» **PROVIDED ENTRIES**:
Start of Block

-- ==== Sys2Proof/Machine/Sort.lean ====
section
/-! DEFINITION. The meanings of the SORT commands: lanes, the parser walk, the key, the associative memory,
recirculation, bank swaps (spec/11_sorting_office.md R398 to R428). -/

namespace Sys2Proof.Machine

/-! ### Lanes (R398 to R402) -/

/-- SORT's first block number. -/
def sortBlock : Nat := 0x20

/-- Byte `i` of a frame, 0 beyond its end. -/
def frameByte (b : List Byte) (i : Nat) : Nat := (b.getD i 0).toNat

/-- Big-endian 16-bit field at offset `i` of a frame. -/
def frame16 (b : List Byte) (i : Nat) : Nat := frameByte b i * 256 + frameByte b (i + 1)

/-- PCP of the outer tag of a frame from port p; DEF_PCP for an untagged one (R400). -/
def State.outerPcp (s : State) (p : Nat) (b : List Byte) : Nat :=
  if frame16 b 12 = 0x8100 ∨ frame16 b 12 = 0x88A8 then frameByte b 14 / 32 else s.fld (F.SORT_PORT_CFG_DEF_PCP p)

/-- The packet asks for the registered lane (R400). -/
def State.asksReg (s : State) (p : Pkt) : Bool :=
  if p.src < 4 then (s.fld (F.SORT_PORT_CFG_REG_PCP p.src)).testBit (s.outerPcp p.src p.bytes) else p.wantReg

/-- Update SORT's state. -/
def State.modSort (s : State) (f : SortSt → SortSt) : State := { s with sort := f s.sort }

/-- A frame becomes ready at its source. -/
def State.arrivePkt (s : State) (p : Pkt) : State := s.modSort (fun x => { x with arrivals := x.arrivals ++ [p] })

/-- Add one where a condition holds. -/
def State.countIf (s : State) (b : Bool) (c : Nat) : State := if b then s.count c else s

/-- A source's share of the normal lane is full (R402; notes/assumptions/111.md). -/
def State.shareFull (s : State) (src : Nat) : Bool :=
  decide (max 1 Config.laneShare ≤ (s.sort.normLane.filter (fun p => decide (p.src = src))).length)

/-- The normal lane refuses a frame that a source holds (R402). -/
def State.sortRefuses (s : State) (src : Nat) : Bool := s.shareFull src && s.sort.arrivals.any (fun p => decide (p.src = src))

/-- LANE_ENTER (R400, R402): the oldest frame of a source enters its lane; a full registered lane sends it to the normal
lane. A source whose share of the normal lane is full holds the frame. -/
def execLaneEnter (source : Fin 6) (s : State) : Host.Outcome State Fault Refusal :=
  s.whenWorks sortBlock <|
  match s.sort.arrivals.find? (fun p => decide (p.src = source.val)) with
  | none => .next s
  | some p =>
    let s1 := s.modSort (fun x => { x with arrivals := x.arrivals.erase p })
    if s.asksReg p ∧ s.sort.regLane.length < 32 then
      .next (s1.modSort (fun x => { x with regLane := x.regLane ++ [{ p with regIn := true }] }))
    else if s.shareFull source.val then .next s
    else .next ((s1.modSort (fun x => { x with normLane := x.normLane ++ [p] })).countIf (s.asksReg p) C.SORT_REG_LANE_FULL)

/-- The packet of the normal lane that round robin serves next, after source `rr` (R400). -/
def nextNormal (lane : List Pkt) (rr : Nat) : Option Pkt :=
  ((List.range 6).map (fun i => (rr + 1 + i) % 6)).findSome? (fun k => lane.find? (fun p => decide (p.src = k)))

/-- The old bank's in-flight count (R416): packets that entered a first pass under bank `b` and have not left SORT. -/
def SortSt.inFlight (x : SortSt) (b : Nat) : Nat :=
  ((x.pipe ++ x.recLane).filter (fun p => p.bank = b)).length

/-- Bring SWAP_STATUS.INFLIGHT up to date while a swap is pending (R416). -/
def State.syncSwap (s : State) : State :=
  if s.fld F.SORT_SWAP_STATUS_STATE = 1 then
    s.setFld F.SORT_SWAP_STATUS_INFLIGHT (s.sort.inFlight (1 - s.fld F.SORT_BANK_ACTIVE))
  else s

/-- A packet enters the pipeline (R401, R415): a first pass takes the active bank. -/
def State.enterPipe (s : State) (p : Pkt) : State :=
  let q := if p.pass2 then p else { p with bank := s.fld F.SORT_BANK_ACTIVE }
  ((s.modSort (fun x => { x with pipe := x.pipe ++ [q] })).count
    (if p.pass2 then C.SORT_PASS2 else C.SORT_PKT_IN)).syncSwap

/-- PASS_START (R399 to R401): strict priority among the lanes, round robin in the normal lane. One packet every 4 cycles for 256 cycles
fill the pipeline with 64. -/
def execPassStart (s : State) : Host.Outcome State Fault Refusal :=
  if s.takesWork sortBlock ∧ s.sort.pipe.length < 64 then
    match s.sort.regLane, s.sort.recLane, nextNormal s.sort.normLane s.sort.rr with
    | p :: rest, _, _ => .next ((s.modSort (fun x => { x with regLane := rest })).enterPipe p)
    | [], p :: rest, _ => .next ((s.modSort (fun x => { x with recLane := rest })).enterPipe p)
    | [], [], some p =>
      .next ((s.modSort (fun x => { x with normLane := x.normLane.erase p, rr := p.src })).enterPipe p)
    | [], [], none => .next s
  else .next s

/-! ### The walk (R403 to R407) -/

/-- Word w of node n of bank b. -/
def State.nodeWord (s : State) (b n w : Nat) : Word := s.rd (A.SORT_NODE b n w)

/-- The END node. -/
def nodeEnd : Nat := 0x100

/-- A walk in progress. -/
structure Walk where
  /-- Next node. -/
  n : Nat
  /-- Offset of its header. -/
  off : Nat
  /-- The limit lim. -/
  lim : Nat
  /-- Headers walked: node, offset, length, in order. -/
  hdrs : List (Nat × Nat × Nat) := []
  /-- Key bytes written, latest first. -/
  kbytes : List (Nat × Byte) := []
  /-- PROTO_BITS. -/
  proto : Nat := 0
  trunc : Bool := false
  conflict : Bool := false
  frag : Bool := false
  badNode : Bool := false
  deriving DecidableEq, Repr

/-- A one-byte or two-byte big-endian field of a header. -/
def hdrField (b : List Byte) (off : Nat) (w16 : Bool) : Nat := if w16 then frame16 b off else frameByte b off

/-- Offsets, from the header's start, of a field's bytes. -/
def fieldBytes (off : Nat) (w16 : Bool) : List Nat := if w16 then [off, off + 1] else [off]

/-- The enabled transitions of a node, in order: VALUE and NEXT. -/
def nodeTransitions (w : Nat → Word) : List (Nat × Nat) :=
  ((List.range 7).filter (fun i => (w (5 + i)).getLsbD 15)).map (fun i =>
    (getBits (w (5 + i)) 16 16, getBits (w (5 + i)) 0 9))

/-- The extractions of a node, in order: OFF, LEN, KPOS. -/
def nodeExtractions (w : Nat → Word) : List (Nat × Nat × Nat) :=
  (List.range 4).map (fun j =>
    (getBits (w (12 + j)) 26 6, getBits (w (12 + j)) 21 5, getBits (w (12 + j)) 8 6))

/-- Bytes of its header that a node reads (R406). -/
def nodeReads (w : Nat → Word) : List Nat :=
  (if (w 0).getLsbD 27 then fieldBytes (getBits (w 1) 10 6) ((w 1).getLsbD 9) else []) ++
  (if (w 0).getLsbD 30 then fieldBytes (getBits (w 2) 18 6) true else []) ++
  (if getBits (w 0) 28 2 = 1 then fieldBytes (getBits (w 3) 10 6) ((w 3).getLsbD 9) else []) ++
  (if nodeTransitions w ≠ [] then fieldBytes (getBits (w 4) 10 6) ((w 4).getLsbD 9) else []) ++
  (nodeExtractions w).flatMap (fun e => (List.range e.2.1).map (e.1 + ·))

End of Block

» **DIRECTIONS FOR THIS TASK**: Wherever the line holding "def SortSt.inFlight (x" falls in the entries above, copy exactly from it through the line holding "of bank b. -/", inclusive, and add nothing.

» **COMPLETED EXERCISE**:
def SortSt.inFlight (x : SortSt) (b : Nat) : Nat :=
  ((x.pipe ++ x.recLane).filter (fun p => p.bank = b)).length

/-- Bring SWAP_STATUS.INFLIGHT up to date while a swap is pending (R416). -/
def State.syncSwap (s : State) : State :=
  if s.fld F.SORT_SWAP_STATUS_STATE = 1 then
    s.setFld F.SORT_SWAP_STATUS_INFLIGHT (s.sort.inFlight (1 - s.fld F.SORT_BANK_ACTIVE))
  else s

/-- A packet enters the pipeline (R401, R415): a first pass takes the active bank. -/
def State.enterPipe (s : State) (p : Pkt) : State :=
  let q := if p.pass2 then p else { p with bank := s.fld F.SORT_BANK_ACTIVE }
  ((s.modSort (fun x => { x with pipe := x.pipe ++ [q] })).count
    (if p.pass2 then C.SORT_PASS2 else C.SORT_PKT_IN)).syncSwap

/-- PASS_START (R399 to R401): strict priority among the lanes, round robin in the normal lane. One packet every 4 cycles for 256 cycles
fill the pipeline with 64. -/
def execPassStart (s : State) : Host.Outcome State Fault Refusal :=
  if s.takesWork sortBlock ∧ s.sort.pipe.length < 64 then
    match s.sort.regLane, s.sort.recLane, nextNormal s.sort.normLane s.sort.rr with
    | p :: rest, _, _ => .next ((s.modSort (fun x => { x with regLane := rest })).enterPipe p)
    | [], p :: rest, _ => .next ((s.modSort (fun x => { x with recLane := rest })).enterPipe p)
    | [], [], some p =>
      .next ((s.modSort (fun x => { x with normLane := x.normLane.erase p, rr := p.src })).enterPipe p)
    | [], [], none => .next s
  else .next s

/-! ### The walk (R403 to R407) -/

/-- Word w of node n of bank b. -/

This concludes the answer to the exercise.